■ **YOUR GOAL**
Print the data that follows exactly as it stands, from its first line through the line containing "def domSrc (i : Nat) : Nat := srcId 0x11 i", and stop there.

■ **INPUT FOR THIS TASK**

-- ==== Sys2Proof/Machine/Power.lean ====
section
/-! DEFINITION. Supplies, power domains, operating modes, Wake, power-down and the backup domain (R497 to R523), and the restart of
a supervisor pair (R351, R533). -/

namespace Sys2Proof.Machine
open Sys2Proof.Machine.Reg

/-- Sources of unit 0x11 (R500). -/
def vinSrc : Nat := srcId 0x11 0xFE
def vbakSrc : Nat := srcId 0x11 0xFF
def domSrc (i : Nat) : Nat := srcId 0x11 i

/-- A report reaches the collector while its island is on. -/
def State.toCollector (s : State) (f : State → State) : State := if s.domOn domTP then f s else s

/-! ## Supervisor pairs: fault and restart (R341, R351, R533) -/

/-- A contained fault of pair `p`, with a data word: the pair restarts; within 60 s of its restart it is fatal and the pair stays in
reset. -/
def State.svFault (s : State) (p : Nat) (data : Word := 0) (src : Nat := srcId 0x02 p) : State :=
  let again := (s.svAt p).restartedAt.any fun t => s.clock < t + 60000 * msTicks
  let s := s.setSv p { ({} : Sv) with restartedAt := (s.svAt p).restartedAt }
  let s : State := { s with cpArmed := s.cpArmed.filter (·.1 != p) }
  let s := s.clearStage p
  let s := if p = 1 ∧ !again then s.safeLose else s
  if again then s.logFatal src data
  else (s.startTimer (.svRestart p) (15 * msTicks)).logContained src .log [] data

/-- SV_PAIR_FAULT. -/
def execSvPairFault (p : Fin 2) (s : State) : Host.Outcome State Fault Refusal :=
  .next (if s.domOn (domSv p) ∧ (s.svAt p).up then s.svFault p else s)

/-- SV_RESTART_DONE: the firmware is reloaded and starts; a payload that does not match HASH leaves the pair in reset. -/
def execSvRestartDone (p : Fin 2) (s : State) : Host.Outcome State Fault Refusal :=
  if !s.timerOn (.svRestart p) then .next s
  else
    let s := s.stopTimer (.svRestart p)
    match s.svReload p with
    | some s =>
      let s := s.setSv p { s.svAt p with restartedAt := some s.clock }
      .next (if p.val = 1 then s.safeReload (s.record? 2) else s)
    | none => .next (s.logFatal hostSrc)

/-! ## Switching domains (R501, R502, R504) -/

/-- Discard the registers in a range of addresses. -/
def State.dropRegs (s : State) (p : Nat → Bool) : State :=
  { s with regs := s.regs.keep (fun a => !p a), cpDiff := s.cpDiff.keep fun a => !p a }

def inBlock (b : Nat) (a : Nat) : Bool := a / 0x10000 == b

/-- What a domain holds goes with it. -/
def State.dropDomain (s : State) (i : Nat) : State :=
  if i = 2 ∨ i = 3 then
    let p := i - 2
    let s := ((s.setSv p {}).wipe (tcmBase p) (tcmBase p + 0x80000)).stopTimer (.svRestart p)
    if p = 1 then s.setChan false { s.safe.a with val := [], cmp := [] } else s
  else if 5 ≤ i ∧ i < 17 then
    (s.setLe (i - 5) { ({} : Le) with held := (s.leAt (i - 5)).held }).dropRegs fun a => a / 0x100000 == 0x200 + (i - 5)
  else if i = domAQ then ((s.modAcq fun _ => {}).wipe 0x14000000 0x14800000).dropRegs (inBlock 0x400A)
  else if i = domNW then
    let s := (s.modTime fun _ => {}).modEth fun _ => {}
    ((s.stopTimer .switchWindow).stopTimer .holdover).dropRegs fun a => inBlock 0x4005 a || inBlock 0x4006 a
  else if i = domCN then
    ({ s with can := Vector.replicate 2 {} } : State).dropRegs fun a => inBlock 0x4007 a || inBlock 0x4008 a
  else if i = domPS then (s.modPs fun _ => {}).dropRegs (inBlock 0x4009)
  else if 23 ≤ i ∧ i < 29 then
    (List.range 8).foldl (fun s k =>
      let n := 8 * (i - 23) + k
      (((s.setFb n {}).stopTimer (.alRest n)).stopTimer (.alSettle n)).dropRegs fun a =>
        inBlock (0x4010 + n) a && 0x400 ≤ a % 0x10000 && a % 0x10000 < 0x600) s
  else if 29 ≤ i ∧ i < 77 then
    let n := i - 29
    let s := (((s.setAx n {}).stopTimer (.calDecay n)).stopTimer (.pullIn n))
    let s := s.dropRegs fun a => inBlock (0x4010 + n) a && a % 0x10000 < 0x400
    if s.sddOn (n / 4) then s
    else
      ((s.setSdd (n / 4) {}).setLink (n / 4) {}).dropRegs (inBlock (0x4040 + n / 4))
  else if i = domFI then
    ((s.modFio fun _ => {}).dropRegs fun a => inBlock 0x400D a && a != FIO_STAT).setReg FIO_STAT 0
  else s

■ **ANSWER TO THIS TASK**
-- ==== Sys2Proof/Machine/Power.lean ====
section
/-! DEFINITION. Supplies, power domains, operating modes, Wake, power-down and the backup domain (R497 to R523), and the restart of
a supervisor pair (R351, R533). -/

namespace Sys2Proof.Machine
open Sys2Proof.Machine.Reg

/-- Sources of unit 0x11 (R500). -/
def vinSrc : Nat := srcId 0x11 0xFE
def vbakSrc : Nat := srcId 0x11 0xFF
def domSrc (i : Nat) : Nat := srcId 0x11 i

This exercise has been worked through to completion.